In the study, Hultquist and his collaborators sought to understand how the COVID-19 pandemic impacted RSV spread. RSV cases plummeted in 2020 when public health measures meant to stop the spread of COVID-19 were put into place, including masking, remote learning and social distancing. Lowered population immunity to RSV was thought to be a major factor that resulted in the surge of RSV cases in 2021 after these measures were dropped, Hultquist said.

"When we were doing these social mitigation measures to prevent COVID-19, RSV almost disappeared," Hultquist said. "We were not getting any cases of it in the hospital, and very few cases were being reported to the public health department. But then, of course, once we started removing our masks and kids went back to school, RSV came back with a vengeance. We had really high case counts and we were seeing cases at times of the year when we typically don't."

However, RSV cases have remained relatively high ever since, especially in adults. To better understand why, investigators analyzed hospital data on RSV infections from 2009 to 2023 in Chicago and found that while the number of severe infections remained in line with historical averages, detection rates for less severe cases rose dramatically following a change in testing patterns.

Prior to the pandemic, people were not routinely tested for RSV unless they had extreme cases, Hultquist said.

"During the pandemic, we developed new, relatively cheap diagnostic tests where people could test for RSV, flu and COVID all at once," Hultquist said. "This resulted in more people getting tested for RSV even if they weren't severely ill and we started catching these infections that otherwise would have been missed.
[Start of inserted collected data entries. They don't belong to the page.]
-- ==== Sys2Proof/Laws/Keeps/Media.lean ====
section
/-! SUPPORT. What the operations of Machine/Media.lean keep. -/

namespace Sys2Proof.Machine

open Sys2Proof

variable {cq : List Instr} {co : Oxsis}

theorem State.onBlock_keeps (s : State) (b : Nat) (f : Block → Block) (hs : Keeps cq co s) : Keeps cq co (State.onBlock s b f) := by
  unfold State.onBlock
  repeat any_goals first
    | with_reducible assumption
    | with_reducible apply State.onFlash_keeps
    | with_reducible apply State.draw_keeps
    | dsimp only
    | intro _ _ _
    | split
    | with_reducible apply Keeps.lit


theorem State.onChannel_keeps (s : State) (c : Nat) (f : Channel → Channel) (hs : Keeps cq co s) : Keeps cq co (State.onChannel s c f) := by
  unfold State.onChannel
  repeat any_goals first
    | with_reducible assumption
    | with_reducible apply State.onFlash_keeps
    | with_reducible apply State.draw_keeps
    | dsimp only
    | intro _ _ _
    | split
    | with_reducible apply Keeps.lit


theorem State.onGroup_keeps (s : State) (g : Nat) (f : Group → Group) (hs : Keeps cq co s) : Keeps cq co (State.onGroup s g f) := by
  unfold State.onGroup
  repeat any_goals first
    | with_reducible assumption
    | with_reducible apply State.onFlash_keeps
    | with_reducible apply State.draw_keeps
    | dsimp only
    | intro _ _ _
    | split
    | with_reducible apply Keeps.lit


theorem noteMapFull_keeps (s : State) (p n : Nat) (hs : Keeps cq co s) : Keeps cq co (noteMapFull s p n) := by
  unfold noteMapFull
  repeat any_goals first
    | with_reducible assumption
    | with_reducible apply State.onPart_keeps
    | with_reducible apply State.draw_keeps
    | dsimp only
    | intro _ _ _
    | split
    | with_reducible apply Keeps.lit


theorem useSegment_keeps (s : State) (p g : Nat) (hs : Keeps cq co s) : Keeps cq co (useSegment s p g) := by
  unfold useSegment
  repeat any_goals first
    | with_reducible assumption
    | with_reducible apply State.onPart_keeps
    | with_reducible apply State.draw_keeps
    | dsimp only
    | intro _ _ _
    | split
    | with_reducible apply Keeps.lit


theorem takePage_keeps_eq {s : State} {c d : Nat} {copies : Bool} {t : State} {a} (e : takePage s c d copies = some (a, t)) (hs : Keeps cq co s) : Keeps cq co t := by
  unfold takePage at e
  repeat any_goals first
    | dsimp only at e
    | (cases e; done)
    | cases e
    | split at e
    | with_reducible assumption
    | with_reducible apply State.onBlock_keeps
    | with_reducible apply State.onChannel_keeps
    | with_reducible apply State.draw_keeps
    | dsimp only
    | intro _ _ _
    | split
    | with_reducible apply Keeps.lit


theorem takeNear_keeps_eq {s : State} {c d : Nat} {copies : Bool} {t : State} {a} (e : takeNear s c d copies = some (a, t))
    (hs : Keeps cq co s) : Keeps cq co t := by
  unfold takeNear at e
  obtain ⟨i, _, h⟩ := List.exists_of_findSome?_eq_some e
  exact takePage_keeps_eq h hs

theorem dieTemperature_keeps (s : State) (hs : Keeps cq co s) : Keeps cq co (dieTemperature s).2 := by
  unfold dieTemperature
  repeat any_goals first
    | with_reducible assumption
    | with_reducible apply State.draw_keeps
    | with_reducible refine State.draw_keeps_eq ‹_› ?_
    | dsimp only
    | intro _ _ _
    | split


theorem dieTemperature_keeps_eq {s : State} {t : State} {a} (e : dieTemperature s = (a, t)) (hs : Keeps cq co s) : Keeps cq co t := by
  have k := dieTemperature_keeps s hs
  rw [e] at k
  exact k

theorem State.onSecure_keeps (s : State) (g : Secure → Secure) (hs : Keeps cq co s) : Keeps cq co (State.onSecure s g) := by
  unfold State.onSecure
  repeat any_goals first
    | with_reducible assumption
    | with_reducible apply State.onFlash_keeps
    | with_reducible apply State.draw_keeps
    | dsimp only
    | intro _ _ _
    | split
    | with_reducible apply Keeps.lit


theorem putDevice_keeps (s : State) (kind b : Nat) (isSeal : Bool) (data : List Byte) (hs : Keeps cq co s) : Keeps cq co (putDevice s kind b isSeal data) := by
  unfold putDevice
  repeat any_goals first
    | with_reducible assumption
    | with_reducible apply dieTemperature_keeps
    | with_reducible refine dieTemperature_keeps_eq ‹_› ?_
    | with_reducible apply State.onFlash_keeps
    | with_reducible apply State.onBlock_keeps
    | with_reducible apply State.draw_keeps
    | dsimp only
    | intro _ _ _
    | split
    | with_reducible apply Keeps.lit


theorem areaFrame_keeps_eq {s : State} {a : Area} {c : Nat} {isSeal : Bool} {data : List Byte} {t : State} (e : areaFrame s a c isSeal data = some t) (hs : Keeps cq co s) : Keeps cq co t := by
  unfold areaFrame at e
  repeat any_goals first
    | dsimp only at e
    | (cases e; done)
    | cases e
    | split at e
    | with_reducible assumption
    | with_reducible apply putDevice_keeps
    | with_reducible apply State.onSecure_keeps
    | with_reducible apply State.draw_keeps
    | dsimp only
    | intro _ _ _
    | split
    | with_reducible apply Keeps.lit


theorem mirrorFrame_keeps (s : State) (a : Area) (data : List Byte) (hs : Keeps cq co s) : Keeps cq co (mirrorFrame s a data) := by
  unfold mirrorFrame
  refine foldl_keeps (Keeps cq co) _ ?_ _ _ hs
  intro t c ht
  cases e : areaFrame t a c true data with
  | none => exact ht
  | some u => exact areaFrame_keeps_eq e ht

theorem dropArea_keeps (s : State) (a : Area) (c : Nat) (hs : Keeps cq co s) : Keeps cq co (dropArea s a c) := by
  unfold dropArea
  repeat any_goals first
    | with_reducible assumption
    | with_reducible apply State.onSecure_keeps
    | with_reducible apply State.onBlock_keeps
    | with_reducible apply State.draw_keeps
    | with_reducible apply foldl_keeps (Keeps cq co)
    | dsimp only
    | intro _ _ _
    | split
    | with_reducible apply Keeps.lit


theorem putAnchor_keeps (data : List Byte) (s : State) (c : Nat) (hs : Keeps cq co s) : Keeps cq co (putAnchor data s c) := by
  unfold putAnchor
  repeat any_goals first
    | with_reducible assumption
    | with_reducible apply putDevice_keeps
    | with_reducible apply State.onFlash_keeps
    | with_reducible apply State.onBlock_keeps
    | with_reducible apply State.draw_keeps
    | dsimp only
    | intro _ _ _
    | split
    | with_reducible apply Keeps.lit


theorem logEntry_keeps (s : State) (data : List Byte) (g : Secure → Secure) (hs : Keeps cq co s) : Keeps cq co (logEntry s data g) := by
  unfold logEntry
  repeat any_goals first
    | with_reducible assumption
    | with_reducible apply mirrorFrame_keeps
    | with_reducible apply State.onSecure_keeps
    | with_reducible apply State.draw_keeps
    | dsimp only
    | intro _ _ _
    | split


theorem openRecord_keeps (s : State) (hs : Keeps cq co s) : Keeps cq co (openRecord s) := by
  unfold openRecord
  repeat any_goals first
    | with_reducible assumption
    | with_reducible apply logEntry_keeps
    | with_reducible apply State.onFlash_keeps
    | with_reducible apply State.draw_keeps
    | dsimp only
    | intro _ _ _
    | split
    | with_reducible apply Keeps.lit


theorem sealSecure_keeps (s : State) (g : Secure → Secure) (hs : Keeps cq co s) : Keeps cq co (sealSecure s g) := by
  unfold sealSecure
  repeat any_goals first
    | with_reducible assumption
    | with_reducible apply mirrorFrame_keeps
    | with_reducible apply openRecord_keeps
    | with_reducible apply State.onSecure_keeps
    | with_reducible apply State.draw_keeps
    | dsimp only
    | intro _ _ _
    | split


theorem issueFrame_keeps (s : State) (gid : Nat) (g : Group) (a : Place) (f : Frame) (rest : List (Nat × Frame)) (hs : Keeps cq co s) : Keeps cq co (issueFrame s gid g a f rest) := by
  unfold issueFrame
  repeat any_goals first
    | with_reducible assumption
    | with_reducible apply openRecord_keeps
    | with_reducible apply dieTemperature_keeps
    | with_reducible refine dieTemperature_keeps_eq ‹_› ?_
    | with_reducible apply State.onFlash_keeps
    | with_reducible apply State.onChannel_keeps
    | with_reducible apply State.onGroup_keeps
    | with_reducible apply State.draw_keeps
    | dsimp only
    | intro _ _ _
    | split
    | with_reducible apply Keeps.lit


theorem endThrottle_keeps (s : State) (gid : Nat) (g : Group) (hs : Keeps cq co s) : Keeps cq co (endThrottle s gid g) := by
  unfold endThrottle
  repeat any_goals first
    | with_reducible assumption
    | with_reducible apply State.draw_keeps
    | with_reducible refine State.draw_keeps_eq ‹_› ?_
    | with_reducible apply State.onPart_keeps
    | with_reducible apply State.onGroup_keeps
    | dsimp only
    | intro _ _ _
    | split
    | with_reducible apply Keeps.lit


theorem pump_keeps (gid : Nat)  : ∀ (v0 : Nat) (v1 : State), Keeps cq co v1 → Keeps cq co (pump gid v0 v1) := by
  intro v0
  induction v0 with
  | zero =>
    intro v1 hv1
    unfold pump
    repeat any_goals first
      | with_reducible assumption
      | with_reducible apply State.onGroup_keeps
      | with_reducible refine takeNear_keeps_eq ‹_› ?_
      | with_reducible apply endThrottle_keeps
      | with_reducible apply issueFrame_keeps
      | with_reducible apply State.draw_keeps
      | dsimp only
      | intro _ _ _
      | split
      | with_reducible apply Keeps.lit
  | succ n ih =>
    intro v1 hv1
    unfold pump
    repeat any_goals first
      | assumption
      | with_reducible apply ih
      | with_reducible apply State.onGroup_keeps
      | with_reducible refine takeNear_keeps_eq ‹_› ?_
      | with_reducible apply endThrottle_keeps
      | with_reducible apply issueFrame_keeps
      | with_reducible apply State.draw_keeps
      | dsimp only
      | intro _ _ _
      | split
      | with_reducible apply Keeps.lit


theorem pumpAll_keeps (s : State) (c : Nat) (hs : Keeps cq co s) : Keeps cq co (pumpAll s c) := by
  unfold pumpAll
  repeat any_goals first
    | with_reducible assumption
    | with_reducible apply pump_keeps
    | with_reducible apply State.draw_keeps
    | with_reducible apply foldl_keeps (Keeps cq co)
    | dsimp only
    | intro _ _ _
    | split


theorem startGroup_keeps (s : State) (g : Group) (hs : Keeps cq co s) : Keeps cq co (startGroup s g).1 := by
  unfold startGroup
  repeat any_goals first
    | with_reducible assumption
    | with_reducible apply pump_keeps
    | with_reducible apply State.onFlash_keeps
    | with_reducible apply State.draw_keeps
    | dsimp only
    | intro _ _ _
    | split
    | with_reducible apply Keeps.lit


theorem startGroup_keeps_eq {s : State} {g : Group} {t : State} {a} (e : startGroup s g = (t, a)) (hs : Keeps cq co s) : Keeps cq co t := by
  have k := startGroup_keeps s g hs
  rw [e] at k
  exact k

theorem programObject_keeps_eq {s : State} {p lfn n : Nat} {o : MoveObj} {srcAge : Nat} {data : List Byte} {move : Option (Nat × Nat)}
    {t : State} {a} (e : programObject s p lfn n o srcAge data move = some (t, a)) (hs : Keeps cq co s) : Keeps cq co t := by
  unfold programObject at e
  split at e
  · cases e
  · obtain ⟨rfl, rfl⟩ := Option.some.inj e
    exact startGroup_keeps _ _ (foldl_keeps (Keeps cq co) _ (fun s b h => useSegment_keeps s p b h) _ _ (State.onChannel_keeps _ _ _ hs))

theorem issueFlashRead_keeps (s : State) (p : Nat) (what : ReadFor) (lfn bytes : Nat) (unit : Option Nat) (hs : Keeps cq co s) : Keeps cq co (issueFlashRead s p what lfn bytes unit).1 := by
  unfold issueFlashRead
  repeat any_goals first
    | with_reducible assumption
    | with_reducible apply State.onFlash_keeps
    | with_reducible apply State.draw_keeps
    | dsimp only
    | intro _ _ _
    | split
    | with_reducible apply Keeps.lit


theorem issueFlashRead_keeps_eq {s : State} {p : Nat} {what : ReadFor} {lfn bytes : Nat} {unit : Option Nat} {t : State} {a} (e : issueFlashRead s p what lfn bytes unit = (t, a)) (hs : Keeps cq co s) : Keeps cq co t := by
  have k := issueFlashRead_keeps s p what lfn bytes unit hs
  rw [e] at k
  exact k

theorem issueHostRead_keeps (s : State) (p : Nat) (what : ReadFor) (addr bytes : Nat) (unit : Option Nat) (hs : Keeps cq co s) : Keeps cq co (issueHostRead s p what addr bytes unit).1 := by
  unfold issueHostRead
  repeat any_goals first
    | with_reducible assumption
    | with_reducible apply State.draw_keeps
    | dsimp only
    | intro _ _ _
    | split
    | with_reducible apply Keeps.lit


theorem issueHostRead_keeps_eq {s : State} {p : Nat} {what : ReadFor} {addr bytes : Nat} {unit : Option Nat} {t : State} {a} (e : issueHostRead s p what addr bytes unit = (t, a)) (hs : Keeps cq co s) : Keeps cq co t := by
  have k := issueHostRead_keeps s p what addr bytes unit hs
  rw [e] at k
  exact k

theorem State.onOwner_keeps (s : State) (c : Nat) (g : PartCounters → PartCounters) (hs : Keeps cq co s) : Keeps cq co (State.onOwner s c g) := by
  unfold State.onOwner
  repeat any_goals first
    | with_reducible assumption
    | with_reducible apply State.onPart_keeps
    | with_reducible apply State.draw_keeps
    | dsimp only
    | intro _ _ _
    | split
We think that some of the increases in cases, especially in our adult populations, is just because we were changing how we were diagnosing the virus, not necessarily because there was more around."

These findings highlight how human behavior and changes in the health system can drive changes in how we think about different diseases, Hultquist said.

The RSV virus also exhibited genetic alterations during this time, according to the study. Hospitalized adults infected with RSV subtype A (RSV-A) were at higher risk of intensive care admission than those with RSV subtype B (RSV-B). RSV-B, in particular, acquired a number of new mutations over the course of the COVID-19 pandemic that could influence its ability to spread or be neutralized by antibodies. These changes could have implications for future vaccine and therapeutic development, according to the study.

Moving forward, Hultquist and his laboratory will continue to study how these genetic mutations have impacted RSV and how the COVID-19 pandemic might have affected other viruses, he said.

"The first thing that we want to do is explore how these mutations are impacting the biology of the virus," he said. "Does it change how the virus enters a cell? Does it change our body's ability to fight the virus? But most importantly, does it change the impact of these therapeutics in preventing the virus from spreading? All of these are questions we can now go back to in the lab and begin to explore."